These are not theoretical risks. Microsoft and GitHub, two of the most security-mature organizations on the planet, were compromised through their software supply chains. Traditional security tooling (SCA scanners, SAST, EDR agents, CNAPP platforms) did not prevent these breaches. These tools were built for a different threat model. They scan source code for known vulnerabilities or monitor production infrastructure for anomalies.
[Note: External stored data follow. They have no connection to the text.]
-- ==== Sys2Proof/Laws/Runs.lean ====
section
/-! SUPPORT. Runs and rounds taken apart, and what feeding moves leaves alone. -/

namespace Sys2Proof.Machine

variable (s t : State) (ms : List Move) (e : Environment) (k : Nat)

@[simp] theorem feed_script : (s.feed ms).script = s.script ++ ms := rfl
@[simp] theorem feed_st : (s.feed ms).st = s.st := rfl
@[simp] theorem feed_cmd : (s.feed ms).cmd = s.cmd := rfl
@[simp] theorem feed_cnt : (s.feed ms).cnt = s.cnt := rfl
@[simp] theorem feed_addr : (s.feed ms).addr = s.addr := rfl
@[simp] theorem feed_data : (s.feed ms).data = s.data := rfl
@[simp] theorem feed_rst : (s.feed ms).rst = s.rst := rfl
@[simp] theorem feed_rx : (s.feed ms).rx = s.rx := rfl
@[simp] theorem feed_txReady : (s.feed ms).txReady = s.txReady := rfl
@[simp] theorem feed_tx : (s.feed ms).tx = s.tx := rfl
@[simp] theorem feed_delivered : (s.feed ms).delivered = s.delivered := rfl
@[simp] theorem feed_rfAck : (s.feed ms).rfAck = s.rfAck := rfl
@[simp] theorem feed_platform : (s.feed ms).platform = s.platform := rfl
@[simp] theorem feed_io : (s.feed ms).io = s.io := rfl
@[simp] theorem feed_mem : (s.feed ms).mem = s.mem := rfl
@[simp] theorem feed_fifo : (s.feed ms).fifo = s.fifo := rfl
@[simp] theorem feed_log : (s.feed ms).log = s.log := rfl

@[simp] theorem feed_nil : s.feed [] = s := by simp [State.feed]

/-- A step with a move scheduled. -/
theorem step_scheduled {s : State} {m : Move} (h : s.script = m :: ms) : step s = applyMove m (s.setScript ms) := by
  simp [step, h]

/-- A step with nothing scheduled and no whole command to take. -/
theorem step_of_fetch_none {s : State} (h : s.script = []) (hf : fetch s = none) : step s = fsmStep s := by
  simp [step, h, hf]

theorem run_zero : core.run 0 s = .next s := rfl

/-- A run begins with a step. -/
theorem run_succ : core.run (k + 1) s = match step s with
    | .next t => core.run k t
    | .fault f => .fault f
    | .refused r => .refused r := by
  have h : core.step s = step s := rfl
  cases hs : step s <;> simp [Host.Core.run, h, hs]

/-- A run that answers a state took a step and went on from there. -/
theorem run_succ_next {s t : State} (h : core.run (k + 1) s = .next t) :
    ∃ u, step s = .next u ∧ core.run k u = .next t := by
  rw [run_succ] at h
  cases hs : step s with
  | next u => rw [hs] at h; exact ⟨u, rfl, h⟩
  | fault f => rw [hs] at h; cases h
  | refused r => rw [hs] at h; cases h

/-- A run of a state that steps to itself stays there. -/
theorem run_of_step_self {s : State} (h : step s = .next s) : ∀ k, core.run k s = .next s
  | 0 => rfl
  | k + 1 => by rw [run_succ, h]; exact run_of_step_self h k

/-- Two runs end to end. -/
theorem run_add {t : State} (j : Nat) : ∀ {i : Nat} {s : State}, core.run i s = .next t →
    core.run (i + j) s = core.run j t
  | 0, s, h => by cases h; rw [Nat.zero_add]
  | i + 1, s, h => by
    obtain ⟨u, hu, h⟩ := run_succ_next _ h
    rw [Nat.succ_add, run_succ, hu]
    exact run_add j h

/-- A round without moves is one step. -/
theorem envRound_nil : envRound [] s = step s := by
  rw [envRound, feed_nil]
  show core.run (0 + 1) s = _
  rw [run_succ]
  cases step s <;> rfl

/-- A round with moves is one step for each. -/
theorem envRound_cons (m : Move) : envRound (m :: ms) s = core.run (ms.length + 1) (s.feed (m :: ms)) := by
  rw [envRound, List.length_cons, Nat.max_eq_right (Nat.le_add_left 1 ms.length)]

@[simp] theorem hostInput_send (f : Nat → List Byte) : hostInput f (2 * k) = (f k).map Move.hostSend := by
  simp [hostInput]

@[simp] theorem hostInput_turn (f : Nat → List Byte) : hostInput f (2 * k + 1) = [] := by
  simp only [hostInput]; rw [if_neg (by omega)]

theorem runRounds_zero : runRounds e 0 s = .next s := rfl

/-- One round more. -/
theorem runRounds_succ {s t : State} (h : runRounds e k s = .next t) :
    runRounds e (k + 1) s = envRound (e k) t := by simp [runRounds, h]

end Sys2Proof.Machine
end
They do not monitor what happens inside a CI/CD runner at runtime. They do not track which VS Code extensions are installed on developer laptops. They do not detect when a trusted GitHub Action's tags are silently replaced with malicious imposter commits.

Stopping these attacks requires a solution built from first principles for the software supply chain, one that understands how developers build, how pipelines run, and where secrets flow.

The 48-Hour Timeline

The sheer density of incidents in this window is what makes the situation so alarming. Here is what unfolded.

IDE Extension Compromised Victim: GitHub: 3,800 internal repos exfiltrated

Nx Console VS Code Extension Compromised

Malicious v18.95.0 published to the VS Code Marketplace (2.2M+ installs). Multi-stage credential stealer with HTTPS, GitHub API, and DNS tunneling exfiltration channels. Persistent Python backdoor installed on macOS. GitHub employee device compromised via this vector, leading to exfiltration of ~3,800 internal repositories.

GitHub Action Compromised

actions-cool/issues-helper & maintain-one-comment Compromised

All tags in both repositories replaced with imposter commits. Malicious code uses bun to read Runner.Worker process memory and exfiltrate CI/CD credentials to attacker-controlled domain t.m-kosche.com. Every workflow referencing these actions by version tag is affected.

npm Worm Active

Shai-Hulud Worm Hits AntV Ecosystem & Dozens More

Self-replicating worm compromises packages across Alibaba's AntV data visualization ecosystem, echarts-for-react, timeago.js (1.5M weekly downloads), and dozens more. Reads GitHub Actions runner process memory, harvests credentials from 130+ file paths, and uses stolen npm tokens to propagate to new packages. Attack is ongoing.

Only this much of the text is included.